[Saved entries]
_ _ _ _ _

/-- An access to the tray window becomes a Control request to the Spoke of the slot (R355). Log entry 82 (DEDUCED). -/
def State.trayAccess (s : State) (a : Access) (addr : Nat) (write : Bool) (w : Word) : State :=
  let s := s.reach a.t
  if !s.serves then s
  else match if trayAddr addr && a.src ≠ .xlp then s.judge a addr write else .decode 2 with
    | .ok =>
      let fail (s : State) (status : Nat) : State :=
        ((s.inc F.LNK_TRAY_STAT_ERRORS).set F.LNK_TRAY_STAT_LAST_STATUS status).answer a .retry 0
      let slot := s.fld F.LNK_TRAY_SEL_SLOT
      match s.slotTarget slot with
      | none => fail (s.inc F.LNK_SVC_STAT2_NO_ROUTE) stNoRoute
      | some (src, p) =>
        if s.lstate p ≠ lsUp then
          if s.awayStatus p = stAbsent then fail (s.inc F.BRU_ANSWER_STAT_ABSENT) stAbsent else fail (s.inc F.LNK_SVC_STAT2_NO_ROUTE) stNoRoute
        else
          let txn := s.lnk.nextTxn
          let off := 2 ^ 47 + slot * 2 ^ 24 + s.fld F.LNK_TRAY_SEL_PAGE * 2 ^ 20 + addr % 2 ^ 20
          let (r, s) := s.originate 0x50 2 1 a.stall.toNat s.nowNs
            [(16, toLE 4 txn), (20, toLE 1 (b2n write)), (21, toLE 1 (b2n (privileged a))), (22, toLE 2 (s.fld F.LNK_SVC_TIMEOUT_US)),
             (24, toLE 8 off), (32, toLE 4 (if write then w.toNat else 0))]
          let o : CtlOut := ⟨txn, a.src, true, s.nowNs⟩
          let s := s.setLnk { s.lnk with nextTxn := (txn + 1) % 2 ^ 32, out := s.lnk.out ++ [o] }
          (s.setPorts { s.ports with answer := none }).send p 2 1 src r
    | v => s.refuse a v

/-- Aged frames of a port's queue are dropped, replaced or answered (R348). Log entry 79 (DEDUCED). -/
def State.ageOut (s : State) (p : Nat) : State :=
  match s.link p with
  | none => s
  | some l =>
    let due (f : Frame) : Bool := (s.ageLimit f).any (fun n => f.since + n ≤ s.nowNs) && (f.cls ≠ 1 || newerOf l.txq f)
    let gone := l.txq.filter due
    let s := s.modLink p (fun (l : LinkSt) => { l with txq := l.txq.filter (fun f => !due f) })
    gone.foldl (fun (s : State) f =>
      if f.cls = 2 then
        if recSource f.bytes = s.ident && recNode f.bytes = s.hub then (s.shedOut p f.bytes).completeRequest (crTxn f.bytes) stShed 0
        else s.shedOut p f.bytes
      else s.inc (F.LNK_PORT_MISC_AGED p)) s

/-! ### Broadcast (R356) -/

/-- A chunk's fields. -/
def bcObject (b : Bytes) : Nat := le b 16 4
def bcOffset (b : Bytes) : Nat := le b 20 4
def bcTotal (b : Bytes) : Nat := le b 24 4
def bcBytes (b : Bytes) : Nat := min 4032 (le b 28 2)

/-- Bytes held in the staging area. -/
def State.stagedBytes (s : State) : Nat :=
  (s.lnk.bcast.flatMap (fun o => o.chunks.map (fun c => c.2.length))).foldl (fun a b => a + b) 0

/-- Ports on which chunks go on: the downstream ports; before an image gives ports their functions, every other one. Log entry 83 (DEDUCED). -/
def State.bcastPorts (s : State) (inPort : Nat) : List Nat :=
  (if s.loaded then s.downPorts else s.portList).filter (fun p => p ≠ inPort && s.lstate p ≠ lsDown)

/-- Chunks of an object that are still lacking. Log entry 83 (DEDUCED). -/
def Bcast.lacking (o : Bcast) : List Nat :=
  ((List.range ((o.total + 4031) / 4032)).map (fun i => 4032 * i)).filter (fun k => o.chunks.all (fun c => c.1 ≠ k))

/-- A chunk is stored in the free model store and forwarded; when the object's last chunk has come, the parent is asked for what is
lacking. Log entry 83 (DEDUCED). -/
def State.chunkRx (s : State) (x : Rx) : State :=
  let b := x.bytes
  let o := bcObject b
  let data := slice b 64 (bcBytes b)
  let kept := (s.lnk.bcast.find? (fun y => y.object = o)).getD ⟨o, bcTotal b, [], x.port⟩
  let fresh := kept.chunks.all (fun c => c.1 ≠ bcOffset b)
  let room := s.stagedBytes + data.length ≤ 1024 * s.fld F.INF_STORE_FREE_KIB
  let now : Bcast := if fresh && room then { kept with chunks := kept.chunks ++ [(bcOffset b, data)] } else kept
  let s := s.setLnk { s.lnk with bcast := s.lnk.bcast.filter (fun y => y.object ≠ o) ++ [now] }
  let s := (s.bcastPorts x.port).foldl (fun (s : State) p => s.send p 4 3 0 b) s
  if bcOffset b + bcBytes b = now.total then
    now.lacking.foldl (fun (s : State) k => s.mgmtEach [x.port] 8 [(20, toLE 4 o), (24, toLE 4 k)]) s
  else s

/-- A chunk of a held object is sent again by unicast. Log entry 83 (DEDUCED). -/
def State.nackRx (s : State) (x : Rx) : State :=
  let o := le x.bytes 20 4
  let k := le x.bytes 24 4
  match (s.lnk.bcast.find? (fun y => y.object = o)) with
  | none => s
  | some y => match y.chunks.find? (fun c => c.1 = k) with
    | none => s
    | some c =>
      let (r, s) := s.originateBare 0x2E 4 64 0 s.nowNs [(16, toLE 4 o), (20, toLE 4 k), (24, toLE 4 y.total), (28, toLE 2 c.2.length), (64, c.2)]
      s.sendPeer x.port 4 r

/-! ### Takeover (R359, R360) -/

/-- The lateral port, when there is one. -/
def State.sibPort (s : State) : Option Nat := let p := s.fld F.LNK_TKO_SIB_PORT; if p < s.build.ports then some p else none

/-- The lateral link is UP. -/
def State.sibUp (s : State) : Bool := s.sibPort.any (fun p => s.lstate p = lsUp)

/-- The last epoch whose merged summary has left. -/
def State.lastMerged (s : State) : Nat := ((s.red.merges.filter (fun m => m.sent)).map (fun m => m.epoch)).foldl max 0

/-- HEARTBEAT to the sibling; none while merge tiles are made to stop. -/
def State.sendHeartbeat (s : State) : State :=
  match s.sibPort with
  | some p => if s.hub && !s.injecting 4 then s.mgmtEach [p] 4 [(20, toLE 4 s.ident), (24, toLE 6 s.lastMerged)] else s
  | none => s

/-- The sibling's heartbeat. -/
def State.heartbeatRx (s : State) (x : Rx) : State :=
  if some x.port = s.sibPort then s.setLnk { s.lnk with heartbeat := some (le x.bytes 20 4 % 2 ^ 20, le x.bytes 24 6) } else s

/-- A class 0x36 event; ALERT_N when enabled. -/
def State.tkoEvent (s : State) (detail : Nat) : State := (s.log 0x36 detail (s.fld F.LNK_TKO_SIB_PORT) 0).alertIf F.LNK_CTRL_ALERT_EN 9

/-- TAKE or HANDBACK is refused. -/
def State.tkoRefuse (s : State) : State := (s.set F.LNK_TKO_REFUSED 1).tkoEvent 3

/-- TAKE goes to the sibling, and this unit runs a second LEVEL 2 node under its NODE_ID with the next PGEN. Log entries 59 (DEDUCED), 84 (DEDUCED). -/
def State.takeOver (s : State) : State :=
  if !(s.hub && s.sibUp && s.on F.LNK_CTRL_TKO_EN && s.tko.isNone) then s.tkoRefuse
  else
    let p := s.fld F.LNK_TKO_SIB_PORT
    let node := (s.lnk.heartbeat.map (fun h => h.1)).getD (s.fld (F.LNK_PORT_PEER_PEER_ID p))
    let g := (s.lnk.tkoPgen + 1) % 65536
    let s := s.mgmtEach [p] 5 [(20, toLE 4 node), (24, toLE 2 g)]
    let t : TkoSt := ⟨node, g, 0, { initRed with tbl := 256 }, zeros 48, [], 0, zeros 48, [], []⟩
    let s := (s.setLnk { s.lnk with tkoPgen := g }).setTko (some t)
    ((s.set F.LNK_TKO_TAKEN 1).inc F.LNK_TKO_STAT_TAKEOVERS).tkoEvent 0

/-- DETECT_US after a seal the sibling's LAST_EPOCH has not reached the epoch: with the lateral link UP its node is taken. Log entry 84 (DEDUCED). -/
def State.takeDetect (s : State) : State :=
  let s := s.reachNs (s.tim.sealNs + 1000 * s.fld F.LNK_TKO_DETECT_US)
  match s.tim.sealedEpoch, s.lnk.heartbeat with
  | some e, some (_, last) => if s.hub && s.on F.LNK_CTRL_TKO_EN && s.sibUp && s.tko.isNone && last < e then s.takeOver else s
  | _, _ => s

_ _ _ _ _

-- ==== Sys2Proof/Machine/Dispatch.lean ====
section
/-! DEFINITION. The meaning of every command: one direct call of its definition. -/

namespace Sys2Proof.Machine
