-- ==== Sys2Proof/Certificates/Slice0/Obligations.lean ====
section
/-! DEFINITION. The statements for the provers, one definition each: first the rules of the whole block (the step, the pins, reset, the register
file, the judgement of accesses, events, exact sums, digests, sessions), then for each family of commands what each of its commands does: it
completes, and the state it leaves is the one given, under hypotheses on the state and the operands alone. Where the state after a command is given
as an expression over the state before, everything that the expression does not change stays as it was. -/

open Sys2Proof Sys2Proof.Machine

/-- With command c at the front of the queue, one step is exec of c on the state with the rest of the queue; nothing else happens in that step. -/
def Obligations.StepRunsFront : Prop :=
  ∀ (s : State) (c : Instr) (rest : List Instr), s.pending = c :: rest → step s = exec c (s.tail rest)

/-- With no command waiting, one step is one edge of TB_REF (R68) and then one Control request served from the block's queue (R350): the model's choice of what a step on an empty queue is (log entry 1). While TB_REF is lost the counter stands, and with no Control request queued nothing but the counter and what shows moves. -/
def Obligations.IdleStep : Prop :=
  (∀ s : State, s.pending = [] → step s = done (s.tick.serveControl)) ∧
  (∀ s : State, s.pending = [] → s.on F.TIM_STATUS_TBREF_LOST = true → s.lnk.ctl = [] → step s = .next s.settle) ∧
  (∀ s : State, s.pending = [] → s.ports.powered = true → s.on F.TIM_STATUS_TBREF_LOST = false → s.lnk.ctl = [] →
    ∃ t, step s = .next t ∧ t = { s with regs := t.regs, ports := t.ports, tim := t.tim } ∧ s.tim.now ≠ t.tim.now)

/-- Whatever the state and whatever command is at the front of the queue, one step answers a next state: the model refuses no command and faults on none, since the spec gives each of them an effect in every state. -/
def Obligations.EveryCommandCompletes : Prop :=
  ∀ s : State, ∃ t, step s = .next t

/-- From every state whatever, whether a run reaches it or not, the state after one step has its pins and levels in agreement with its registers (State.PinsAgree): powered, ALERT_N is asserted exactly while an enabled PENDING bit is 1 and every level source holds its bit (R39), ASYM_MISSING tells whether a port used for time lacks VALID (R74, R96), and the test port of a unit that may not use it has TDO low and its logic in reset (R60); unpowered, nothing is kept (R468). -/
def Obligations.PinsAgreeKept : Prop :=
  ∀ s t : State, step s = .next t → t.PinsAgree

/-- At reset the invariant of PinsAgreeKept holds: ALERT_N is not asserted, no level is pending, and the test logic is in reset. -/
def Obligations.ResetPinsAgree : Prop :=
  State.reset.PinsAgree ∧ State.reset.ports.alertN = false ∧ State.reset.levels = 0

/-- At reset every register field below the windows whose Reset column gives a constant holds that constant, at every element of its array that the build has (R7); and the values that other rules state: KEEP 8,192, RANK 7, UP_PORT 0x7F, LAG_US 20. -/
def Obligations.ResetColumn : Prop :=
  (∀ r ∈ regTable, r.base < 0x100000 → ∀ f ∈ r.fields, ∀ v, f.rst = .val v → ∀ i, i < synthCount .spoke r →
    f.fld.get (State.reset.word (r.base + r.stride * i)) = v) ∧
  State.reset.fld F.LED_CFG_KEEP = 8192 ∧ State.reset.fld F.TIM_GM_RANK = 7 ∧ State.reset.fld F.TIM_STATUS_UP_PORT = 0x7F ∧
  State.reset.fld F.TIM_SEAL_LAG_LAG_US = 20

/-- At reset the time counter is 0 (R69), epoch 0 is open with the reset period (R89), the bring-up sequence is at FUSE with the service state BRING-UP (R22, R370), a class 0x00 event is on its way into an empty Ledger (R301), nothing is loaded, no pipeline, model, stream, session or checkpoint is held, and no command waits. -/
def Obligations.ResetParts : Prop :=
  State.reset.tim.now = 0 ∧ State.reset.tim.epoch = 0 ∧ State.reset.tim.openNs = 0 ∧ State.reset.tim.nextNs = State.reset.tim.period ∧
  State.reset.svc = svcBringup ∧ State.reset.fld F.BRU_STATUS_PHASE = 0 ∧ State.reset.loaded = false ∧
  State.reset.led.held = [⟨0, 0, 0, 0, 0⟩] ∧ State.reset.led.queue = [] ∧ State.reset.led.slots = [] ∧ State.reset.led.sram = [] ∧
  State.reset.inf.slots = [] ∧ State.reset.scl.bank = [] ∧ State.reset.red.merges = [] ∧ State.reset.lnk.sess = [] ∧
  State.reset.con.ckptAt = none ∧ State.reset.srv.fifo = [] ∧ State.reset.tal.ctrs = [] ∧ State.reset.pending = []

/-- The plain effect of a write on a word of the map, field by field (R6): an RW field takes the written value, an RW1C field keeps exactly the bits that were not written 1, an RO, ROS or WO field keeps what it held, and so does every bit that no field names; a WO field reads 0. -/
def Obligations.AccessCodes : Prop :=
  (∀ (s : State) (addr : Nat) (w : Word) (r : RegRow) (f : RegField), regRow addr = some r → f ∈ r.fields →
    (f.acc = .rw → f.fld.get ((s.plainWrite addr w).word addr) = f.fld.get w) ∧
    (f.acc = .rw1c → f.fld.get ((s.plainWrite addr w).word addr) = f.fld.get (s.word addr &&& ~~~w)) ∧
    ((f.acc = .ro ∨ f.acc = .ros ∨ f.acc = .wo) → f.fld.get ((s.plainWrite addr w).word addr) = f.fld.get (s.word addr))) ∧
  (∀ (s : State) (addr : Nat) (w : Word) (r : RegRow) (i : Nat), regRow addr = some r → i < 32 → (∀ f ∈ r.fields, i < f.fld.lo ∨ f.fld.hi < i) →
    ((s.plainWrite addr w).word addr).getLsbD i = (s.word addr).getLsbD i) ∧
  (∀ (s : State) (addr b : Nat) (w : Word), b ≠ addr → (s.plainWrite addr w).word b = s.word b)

_ _ _ _ _

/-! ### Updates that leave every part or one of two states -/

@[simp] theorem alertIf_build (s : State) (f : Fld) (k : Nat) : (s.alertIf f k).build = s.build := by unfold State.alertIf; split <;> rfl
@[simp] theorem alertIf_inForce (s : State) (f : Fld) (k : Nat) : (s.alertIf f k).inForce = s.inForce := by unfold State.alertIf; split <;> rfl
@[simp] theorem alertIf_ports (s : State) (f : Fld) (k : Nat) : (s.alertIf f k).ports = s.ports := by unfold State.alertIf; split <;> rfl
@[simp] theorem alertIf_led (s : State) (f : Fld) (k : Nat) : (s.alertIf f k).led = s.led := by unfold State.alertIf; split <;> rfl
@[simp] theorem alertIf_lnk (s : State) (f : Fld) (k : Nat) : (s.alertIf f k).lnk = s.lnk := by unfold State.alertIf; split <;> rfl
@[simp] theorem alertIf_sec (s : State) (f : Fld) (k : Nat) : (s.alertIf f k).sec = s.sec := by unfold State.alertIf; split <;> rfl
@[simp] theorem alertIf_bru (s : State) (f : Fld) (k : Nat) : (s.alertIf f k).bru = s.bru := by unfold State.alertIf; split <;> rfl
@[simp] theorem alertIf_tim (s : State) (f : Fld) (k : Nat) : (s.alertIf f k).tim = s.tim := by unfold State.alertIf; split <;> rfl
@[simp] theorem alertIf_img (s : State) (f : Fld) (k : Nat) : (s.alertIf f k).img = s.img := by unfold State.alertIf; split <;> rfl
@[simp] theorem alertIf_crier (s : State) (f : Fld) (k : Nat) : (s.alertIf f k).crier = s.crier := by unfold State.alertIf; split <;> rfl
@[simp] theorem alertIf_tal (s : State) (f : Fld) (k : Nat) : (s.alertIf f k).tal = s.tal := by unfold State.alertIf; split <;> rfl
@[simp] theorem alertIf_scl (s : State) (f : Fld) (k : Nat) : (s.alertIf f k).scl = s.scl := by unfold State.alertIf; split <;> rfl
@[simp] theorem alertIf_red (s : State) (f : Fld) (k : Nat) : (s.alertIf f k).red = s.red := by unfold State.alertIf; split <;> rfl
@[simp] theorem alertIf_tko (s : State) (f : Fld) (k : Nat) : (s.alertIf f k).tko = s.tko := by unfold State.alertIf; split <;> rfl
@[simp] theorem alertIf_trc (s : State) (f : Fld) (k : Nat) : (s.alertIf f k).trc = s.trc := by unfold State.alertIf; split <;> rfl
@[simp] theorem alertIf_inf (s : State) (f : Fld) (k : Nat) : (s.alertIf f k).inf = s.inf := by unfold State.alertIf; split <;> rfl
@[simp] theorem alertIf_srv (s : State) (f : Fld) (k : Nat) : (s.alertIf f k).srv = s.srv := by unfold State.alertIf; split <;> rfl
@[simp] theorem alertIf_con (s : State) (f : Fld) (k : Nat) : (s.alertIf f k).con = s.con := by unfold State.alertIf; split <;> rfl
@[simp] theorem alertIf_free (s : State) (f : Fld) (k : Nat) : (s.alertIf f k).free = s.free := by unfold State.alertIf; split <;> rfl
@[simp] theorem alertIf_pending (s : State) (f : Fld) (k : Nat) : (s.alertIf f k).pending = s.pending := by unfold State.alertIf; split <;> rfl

_ _ _ _ _

Transcribe, exactly and without additions, the lines of the records above, beginning with the line that contains "(f.acc = .rw →" and ending with the line that contains "(∀ (s : State) (addr b", both included.

§ **RESPONSE**
    (f.acc = .rw → f.fld.get ((s.plainWrite addr w).word addr) = f.fld.get w) ∧
    (f.acc = .rw1c → f.fld.get ((s.plainWrite addr w).word addr) = f.fld.get (s.word addr &&& ~~~w)) ∧
    ((f.acc = .ro ∨ f.acc = .ros ∨ f.acc = .wo) → f.fld.get ((s.plainWrite addr w).word addr) = f.fld.get (s.word addr))) ∧
  (∀ (s : State) (addr : Nat) (w : Word) (r : RegRow) (i : Nat), regRow addr = some r → i < 32 → (∀ f ∈ r.fields, i < f.fld.lo ∨ f.fld.hi < i) →
    ((s.plainWrite addr w).word addr).getLsbD i = (s.word addr).getLsbD i) ∧
  (∀ (s : State) (addr b : Nat) (w : Word), b ≠ addr → (s.plainWrite addr w).word b = s.word b)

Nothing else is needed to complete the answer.